- **TASK STATEMENT**:
Check the records below for the word "flight" and state how many lines contain it, replying with the number only.

----------------

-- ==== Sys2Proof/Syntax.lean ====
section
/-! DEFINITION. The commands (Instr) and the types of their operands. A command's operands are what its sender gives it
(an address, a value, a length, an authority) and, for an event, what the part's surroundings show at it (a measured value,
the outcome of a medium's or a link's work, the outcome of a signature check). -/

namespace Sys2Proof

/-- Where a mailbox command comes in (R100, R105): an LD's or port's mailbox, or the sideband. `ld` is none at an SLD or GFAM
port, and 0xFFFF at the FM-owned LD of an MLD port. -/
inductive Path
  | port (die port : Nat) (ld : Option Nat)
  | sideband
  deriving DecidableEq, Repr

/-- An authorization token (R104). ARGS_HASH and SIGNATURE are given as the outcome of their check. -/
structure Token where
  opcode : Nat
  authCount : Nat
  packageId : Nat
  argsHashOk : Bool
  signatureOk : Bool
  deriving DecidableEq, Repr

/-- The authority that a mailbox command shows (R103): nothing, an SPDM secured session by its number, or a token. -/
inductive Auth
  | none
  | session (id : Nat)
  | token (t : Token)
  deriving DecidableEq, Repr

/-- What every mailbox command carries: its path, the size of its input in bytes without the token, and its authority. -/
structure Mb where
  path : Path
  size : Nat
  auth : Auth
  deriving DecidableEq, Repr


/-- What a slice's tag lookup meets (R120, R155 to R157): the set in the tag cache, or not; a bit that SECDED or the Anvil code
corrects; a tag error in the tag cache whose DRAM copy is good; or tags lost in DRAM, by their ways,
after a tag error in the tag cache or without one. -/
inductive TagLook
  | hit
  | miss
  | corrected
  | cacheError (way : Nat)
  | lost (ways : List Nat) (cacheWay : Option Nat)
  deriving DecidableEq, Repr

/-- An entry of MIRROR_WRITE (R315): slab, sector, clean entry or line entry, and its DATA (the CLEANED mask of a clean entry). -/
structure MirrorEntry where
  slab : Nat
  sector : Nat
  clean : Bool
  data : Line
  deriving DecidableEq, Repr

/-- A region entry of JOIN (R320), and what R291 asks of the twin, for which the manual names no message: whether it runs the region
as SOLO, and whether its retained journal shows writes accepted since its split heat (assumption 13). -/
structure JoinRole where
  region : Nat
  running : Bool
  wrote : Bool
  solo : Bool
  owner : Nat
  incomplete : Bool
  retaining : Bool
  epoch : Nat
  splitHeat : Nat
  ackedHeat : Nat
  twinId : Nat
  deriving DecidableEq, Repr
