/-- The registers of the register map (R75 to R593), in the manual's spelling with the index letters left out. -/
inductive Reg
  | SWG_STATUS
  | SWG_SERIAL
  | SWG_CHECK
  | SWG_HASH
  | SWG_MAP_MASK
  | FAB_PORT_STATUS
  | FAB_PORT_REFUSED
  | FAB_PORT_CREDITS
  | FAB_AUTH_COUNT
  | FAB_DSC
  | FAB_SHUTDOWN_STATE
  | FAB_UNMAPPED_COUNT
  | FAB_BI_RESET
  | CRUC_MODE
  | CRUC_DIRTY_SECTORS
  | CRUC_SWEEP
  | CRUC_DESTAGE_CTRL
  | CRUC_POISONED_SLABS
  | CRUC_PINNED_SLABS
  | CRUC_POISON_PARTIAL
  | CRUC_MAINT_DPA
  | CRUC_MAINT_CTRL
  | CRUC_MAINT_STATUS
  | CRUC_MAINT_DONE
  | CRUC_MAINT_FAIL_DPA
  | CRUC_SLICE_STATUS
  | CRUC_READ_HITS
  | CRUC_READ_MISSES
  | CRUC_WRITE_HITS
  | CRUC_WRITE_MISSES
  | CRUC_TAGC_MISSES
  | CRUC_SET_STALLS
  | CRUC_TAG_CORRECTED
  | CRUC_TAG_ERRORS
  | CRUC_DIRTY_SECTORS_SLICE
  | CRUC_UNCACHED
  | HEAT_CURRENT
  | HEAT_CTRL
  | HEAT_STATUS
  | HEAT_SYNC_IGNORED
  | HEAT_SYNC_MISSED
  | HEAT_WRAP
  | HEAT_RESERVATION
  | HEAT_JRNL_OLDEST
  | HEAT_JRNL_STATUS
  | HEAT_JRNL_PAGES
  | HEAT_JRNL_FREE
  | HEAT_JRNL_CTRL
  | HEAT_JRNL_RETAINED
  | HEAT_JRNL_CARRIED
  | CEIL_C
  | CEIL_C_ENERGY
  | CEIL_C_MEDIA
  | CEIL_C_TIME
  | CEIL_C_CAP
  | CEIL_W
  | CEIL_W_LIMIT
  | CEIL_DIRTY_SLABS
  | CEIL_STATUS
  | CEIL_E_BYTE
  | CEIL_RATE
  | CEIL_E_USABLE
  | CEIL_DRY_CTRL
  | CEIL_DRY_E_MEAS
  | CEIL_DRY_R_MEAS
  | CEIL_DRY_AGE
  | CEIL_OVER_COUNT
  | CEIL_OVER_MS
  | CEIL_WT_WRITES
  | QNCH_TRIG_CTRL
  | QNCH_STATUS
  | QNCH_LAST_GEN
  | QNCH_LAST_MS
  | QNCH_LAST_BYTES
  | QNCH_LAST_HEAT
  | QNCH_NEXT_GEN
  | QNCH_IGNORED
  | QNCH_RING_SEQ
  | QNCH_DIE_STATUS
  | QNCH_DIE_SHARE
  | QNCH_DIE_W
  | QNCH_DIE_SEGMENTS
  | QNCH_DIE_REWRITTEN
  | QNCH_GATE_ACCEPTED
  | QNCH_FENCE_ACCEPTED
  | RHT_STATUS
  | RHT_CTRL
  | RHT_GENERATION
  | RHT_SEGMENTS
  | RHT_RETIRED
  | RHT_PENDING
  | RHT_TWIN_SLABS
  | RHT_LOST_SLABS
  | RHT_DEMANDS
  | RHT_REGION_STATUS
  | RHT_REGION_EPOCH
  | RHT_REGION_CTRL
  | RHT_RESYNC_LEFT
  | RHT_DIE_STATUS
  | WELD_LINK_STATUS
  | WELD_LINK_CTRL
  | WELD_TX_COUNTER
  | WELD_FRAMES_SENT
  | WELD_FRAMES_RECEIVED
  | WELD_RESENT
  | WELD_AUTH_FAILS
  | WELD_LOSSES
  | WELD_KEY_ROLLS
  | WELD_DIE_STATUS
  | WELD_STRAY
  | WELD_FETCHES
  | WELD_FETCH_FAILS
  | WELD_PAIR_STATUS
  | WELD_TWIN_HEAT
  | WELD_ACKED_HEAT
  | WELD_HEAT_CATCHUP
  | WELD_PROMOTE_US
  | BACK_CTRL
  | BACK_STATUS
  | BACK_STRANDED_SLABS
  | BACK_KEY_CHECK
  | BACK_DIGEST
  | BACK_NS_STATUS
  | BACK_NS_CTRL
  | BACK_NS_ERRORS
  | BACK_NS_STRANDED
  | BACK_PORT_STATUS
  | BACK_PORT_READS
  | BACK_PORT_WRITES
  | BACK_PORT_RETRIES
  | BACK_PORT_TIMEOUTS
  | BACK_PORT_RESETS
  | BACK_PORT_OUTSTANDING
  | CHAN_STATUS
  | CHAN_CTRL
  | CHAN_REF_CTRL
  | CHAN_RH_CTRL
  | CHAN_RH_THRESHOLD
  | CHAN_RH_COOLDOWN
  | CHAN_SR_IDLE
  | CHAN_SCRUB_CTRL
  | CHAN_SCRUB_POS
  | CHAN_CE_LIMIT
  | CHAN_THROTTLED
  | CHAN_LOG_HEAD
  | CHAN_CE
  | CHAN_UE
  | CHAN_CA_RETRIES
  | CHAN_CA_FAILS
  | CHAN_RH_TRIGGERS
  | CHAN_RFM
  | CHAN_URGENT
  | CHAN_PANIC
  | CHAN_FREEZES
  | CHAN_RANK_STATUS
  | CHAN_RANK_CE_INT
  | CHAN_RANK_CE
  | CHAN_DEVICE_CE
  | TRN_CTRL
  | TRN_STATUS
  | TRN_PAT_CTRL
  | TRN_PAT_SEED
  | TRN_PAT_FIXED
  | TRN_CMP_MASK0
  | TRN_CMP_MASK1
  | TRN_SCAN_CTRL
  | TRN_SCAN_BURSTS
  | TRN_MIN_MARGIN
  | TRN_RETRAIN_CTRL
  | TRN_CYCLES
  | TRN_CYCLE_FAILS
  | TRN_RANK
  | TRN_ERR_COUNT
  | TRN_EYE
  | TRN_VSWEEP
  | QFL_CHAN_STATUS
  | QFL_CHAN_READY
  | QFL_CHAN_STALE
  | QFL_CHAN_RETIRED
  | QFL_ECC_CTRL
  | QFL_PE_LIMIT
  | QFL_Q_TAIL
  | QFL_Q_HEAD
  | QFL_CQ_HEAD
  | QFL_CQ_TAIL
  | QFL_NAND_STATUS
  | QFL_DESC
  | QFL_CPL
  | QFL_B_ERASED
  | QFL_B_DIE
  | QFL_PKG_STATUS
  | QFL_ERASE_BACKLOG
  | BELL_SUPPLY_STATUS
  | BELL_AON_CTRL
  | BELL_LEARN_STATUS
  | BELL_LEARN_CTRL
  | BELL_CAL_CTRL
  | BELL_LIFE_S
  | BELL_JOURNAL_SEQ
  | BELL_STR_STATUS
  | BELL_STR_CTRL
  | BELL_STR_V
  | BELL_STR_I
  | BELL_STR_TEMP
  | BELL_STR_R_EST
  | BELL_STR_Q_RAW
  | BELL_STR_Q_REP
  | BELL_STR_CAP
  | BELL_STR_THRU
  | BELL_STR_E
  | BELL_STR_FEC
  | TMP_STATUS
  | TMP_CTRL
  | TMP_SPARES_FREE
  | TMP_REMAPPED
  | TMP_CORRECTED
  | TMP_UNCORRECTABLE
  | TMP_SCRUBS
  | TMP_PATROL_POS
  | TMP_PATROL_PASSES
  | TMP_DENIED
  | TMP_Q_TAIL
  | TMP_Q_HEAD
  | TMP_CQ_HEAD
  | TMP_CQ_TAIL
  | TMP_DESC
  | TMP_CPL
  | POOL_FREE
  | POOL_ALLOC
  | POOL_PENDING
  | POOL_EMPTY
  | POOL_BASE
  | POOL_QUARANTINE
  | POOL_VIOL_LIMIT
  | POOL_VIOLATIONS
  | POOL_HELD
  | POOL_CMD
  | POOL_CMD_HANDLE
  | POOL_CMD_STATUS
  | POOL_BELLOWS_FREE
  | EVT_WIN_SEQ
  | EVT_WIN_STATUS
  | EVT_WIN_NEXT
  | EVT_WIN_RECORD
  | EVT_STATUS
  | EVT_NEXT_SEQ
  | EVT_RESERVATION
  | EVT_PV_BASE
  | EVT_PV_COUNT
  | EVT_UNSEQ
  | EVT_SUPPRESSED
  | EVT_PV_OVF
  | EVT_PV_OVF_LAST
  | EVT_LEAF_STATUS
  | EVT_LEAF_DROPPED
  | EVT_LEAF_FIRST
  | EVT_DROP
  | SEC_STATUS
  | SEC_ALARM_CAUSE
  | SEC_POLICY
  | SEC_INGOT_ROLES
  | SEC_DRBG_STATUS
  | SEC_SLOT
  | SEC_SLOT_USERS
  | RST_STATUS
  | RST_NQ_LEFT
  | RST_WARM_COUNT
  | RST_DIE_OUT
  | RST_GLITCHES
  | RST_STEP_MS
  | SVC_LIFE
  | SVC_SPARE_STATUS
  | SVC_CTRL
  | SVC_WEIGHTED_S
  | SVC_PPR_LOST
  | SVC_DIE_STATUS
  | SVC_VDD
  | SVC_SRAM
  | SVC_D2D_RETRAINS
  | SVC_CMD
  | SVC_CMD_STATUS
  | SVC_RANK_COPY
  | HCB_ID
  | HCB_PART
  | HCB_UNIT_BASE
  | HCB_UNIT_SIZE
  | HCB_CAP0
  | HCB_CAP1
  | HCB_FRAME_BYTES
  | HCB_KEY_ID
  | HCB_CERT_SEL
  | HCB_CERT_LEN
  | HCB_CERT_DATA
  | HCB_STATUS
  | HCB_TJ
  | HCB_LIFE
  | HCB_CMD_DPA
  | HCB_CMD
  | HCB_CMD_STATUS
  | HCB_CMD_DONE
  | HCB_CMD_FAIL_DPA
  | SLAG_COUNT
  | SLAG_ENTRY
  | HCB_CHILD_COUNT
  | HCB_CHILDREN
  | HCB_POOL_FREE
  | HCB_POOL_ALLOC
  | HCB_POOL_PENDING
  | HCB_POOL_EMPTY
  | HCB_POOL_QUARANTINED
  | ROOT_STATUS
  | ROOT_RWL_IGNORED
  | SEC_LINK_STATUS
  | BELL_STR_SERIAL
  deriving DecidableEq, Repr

----------------

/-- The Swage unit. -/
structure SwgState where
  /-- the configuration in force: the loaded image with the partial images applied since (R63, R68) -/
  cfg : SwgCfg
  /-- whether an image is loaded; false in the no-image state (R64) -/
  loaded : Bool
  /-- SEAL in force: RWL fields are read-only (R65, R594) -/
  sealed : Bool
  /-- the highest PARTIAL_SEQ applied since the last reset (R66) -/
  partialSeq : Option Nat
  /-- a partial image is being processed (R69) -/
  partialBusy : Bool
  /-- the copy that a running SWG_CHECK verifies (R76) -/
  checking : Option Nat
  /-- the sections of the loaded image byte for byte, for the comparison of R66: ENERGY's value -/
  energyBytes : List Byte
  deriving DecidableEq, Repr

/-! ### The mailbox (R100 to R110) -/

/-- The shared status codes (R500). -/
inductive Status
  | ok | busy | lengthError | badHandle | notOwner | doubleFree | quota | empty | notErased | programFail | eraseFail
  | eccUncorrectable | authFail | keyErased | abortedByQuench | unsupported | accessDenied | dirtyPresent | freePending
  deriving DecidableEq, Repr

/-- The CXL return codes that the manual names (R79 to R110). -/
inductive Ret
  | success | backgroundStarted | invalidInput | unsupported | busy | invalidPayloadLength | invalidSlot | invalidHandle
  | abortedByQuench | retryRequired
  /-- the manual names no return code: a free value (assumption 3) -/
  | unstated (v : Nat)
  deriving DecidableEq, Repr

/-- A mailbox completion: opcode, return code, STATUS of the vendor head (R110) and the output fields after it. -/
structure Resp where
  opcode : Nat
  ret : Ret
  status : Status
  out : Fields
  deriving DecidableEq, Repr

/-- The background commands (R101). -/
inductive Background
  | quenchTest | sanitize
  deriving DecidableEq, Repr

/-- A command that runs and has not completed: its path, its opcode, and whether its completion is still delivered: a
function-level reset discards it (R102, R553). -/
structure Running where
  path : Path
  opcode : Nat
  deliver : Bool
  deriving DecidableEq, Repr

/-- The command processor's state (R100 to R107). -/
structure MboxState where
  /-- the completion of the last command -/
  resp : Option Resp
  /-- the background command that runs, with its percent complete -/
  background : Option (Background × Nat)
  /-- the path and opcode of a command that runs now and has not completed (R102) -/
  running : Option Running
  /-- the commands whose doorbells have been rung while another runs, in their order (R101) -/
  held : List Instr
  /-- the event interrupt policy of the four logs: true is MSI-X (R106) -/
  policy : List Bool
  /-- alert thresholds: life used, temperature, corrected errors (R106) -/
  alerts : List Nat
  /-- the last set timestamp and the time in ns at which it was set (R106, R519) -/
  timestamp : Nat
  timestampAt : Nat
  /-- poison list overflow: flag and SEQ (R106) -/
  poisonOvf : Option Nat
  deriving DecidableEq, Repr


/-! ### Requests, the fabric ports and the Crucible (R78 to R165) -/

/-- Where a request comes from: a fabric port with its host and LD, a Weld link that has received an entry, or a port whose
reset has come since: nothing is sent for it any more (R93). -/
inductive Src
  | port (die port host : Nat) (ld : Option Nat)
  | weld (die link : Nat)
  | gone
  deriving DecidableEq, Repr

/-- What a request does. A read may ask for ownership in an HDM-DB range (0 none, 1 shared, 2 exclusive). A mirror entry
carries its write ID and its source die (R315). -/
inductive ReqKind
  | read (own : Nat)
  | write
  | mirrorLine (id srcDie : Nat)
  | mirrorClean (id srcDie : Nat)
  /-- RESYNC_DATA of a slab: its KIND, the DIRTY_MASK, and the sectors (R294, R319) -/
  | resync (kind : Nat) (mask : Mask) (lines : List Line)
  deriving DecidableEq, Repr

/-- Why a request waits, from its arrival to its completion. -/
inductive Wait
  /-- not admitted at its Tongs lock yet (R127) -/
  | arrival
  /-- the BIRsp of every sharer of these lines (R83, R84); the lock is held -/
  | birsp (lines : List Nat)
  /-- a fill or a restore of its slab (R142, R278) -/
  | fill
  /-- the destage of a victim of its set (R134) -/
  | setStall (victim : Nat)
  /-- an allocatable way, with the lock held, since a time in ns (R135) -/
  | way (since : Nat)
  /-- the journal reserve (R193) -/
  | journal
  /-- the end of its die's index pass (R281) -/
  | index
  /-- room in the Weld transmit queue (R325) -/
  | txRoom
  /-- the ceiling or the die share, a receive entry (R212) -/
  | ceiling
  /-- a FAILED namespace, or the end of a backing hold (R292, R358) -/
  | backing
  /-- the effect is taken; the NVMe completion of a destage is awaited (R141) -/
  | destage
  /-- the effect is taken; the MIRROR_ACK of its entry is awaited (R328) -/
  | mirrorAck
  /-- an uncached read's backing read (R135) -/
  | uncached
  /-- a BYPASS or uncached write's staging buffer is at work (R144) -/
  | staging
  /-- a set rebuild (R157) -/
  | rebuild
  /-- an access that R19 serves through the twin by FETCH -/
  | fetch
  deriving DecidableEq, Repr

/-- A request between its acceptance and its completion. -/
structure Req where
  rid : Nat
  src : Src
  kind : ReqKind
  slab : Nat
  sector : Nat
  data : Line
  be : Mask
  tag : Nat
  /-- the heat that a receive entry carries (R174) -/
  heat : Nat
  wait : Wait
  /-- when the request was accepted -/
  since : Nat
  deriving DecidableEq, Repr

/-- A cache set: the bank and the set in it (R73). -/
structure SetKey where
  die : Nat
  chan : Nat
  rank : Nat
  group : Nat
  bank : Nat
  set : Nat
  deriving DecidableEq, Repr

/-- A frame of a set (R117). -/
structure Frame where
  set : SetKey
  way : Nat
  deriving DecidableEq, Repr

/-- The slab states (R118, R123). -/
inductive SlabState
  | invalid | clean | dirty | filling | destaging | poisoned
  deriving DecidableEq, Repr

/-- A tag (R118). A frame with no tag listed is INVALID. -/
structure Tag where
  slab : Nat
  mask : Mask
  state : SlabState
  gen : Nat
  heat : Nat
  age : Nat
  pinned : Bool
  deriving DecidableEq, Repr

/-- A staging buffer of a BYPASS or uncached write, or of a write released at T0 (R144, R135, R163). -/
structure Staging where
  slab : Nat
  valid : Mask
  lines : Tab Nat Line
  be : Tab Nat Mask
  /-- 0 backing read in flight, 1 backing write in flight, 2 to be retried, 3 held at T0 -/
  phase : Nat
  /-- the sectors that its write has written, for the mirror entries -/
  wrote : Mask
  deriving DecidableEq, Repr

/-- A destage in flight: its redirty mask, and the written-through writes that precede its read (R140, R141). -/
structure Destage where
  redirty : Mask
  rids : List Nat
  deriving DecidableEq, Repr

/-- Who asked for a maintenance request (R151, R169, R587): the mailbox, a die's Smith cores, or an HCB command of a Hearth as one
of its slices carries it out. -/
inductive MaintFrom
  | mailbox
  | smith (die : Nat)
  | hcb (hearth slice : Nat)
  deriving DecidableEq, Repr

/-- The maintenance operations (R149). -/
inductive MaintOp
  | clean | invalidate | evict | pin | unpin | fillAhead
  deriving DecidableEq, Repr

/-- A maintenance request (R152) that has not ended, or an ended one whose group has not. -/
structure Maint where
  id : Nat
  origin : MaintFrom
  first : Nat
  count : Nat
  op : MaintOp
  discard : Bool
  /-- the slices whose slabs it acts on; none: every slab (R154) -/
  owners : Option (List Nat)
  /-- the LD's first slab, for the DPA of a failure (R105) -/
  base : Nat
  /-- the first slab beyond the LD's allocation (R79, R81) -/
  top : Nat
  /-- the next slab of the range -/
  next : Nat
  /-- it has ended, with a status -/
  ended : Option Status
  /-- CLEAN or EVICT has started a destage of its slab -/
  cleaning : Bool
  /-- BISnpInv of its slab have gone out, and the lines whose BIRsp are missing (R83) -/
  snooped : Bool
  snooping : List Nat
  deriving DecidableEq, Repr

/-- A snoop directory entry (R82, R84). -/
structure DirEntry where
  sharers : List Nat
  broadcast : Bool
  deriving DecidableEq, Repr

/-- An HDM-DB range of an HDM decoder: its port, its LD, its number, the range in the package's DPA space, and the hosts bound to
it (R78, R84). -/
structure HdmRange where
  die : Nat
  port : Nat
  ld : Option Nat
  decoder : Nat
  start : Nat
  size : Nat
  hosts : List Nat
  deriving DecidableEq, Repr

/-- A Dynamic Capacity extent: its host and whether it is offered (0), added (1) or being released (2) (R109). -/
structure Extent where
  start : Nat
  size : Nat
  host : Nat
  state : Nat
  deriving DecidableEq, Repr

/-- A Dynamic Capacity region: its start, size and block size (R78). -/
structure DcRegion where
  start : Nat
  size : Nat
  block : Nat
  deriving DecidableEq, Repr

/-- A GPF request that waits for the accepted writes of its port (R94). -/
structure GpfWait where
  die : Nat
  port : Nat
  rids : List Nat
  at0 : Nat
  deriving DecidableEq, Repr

----------------

- **ANSWER TO THIS EXERCISE**:
2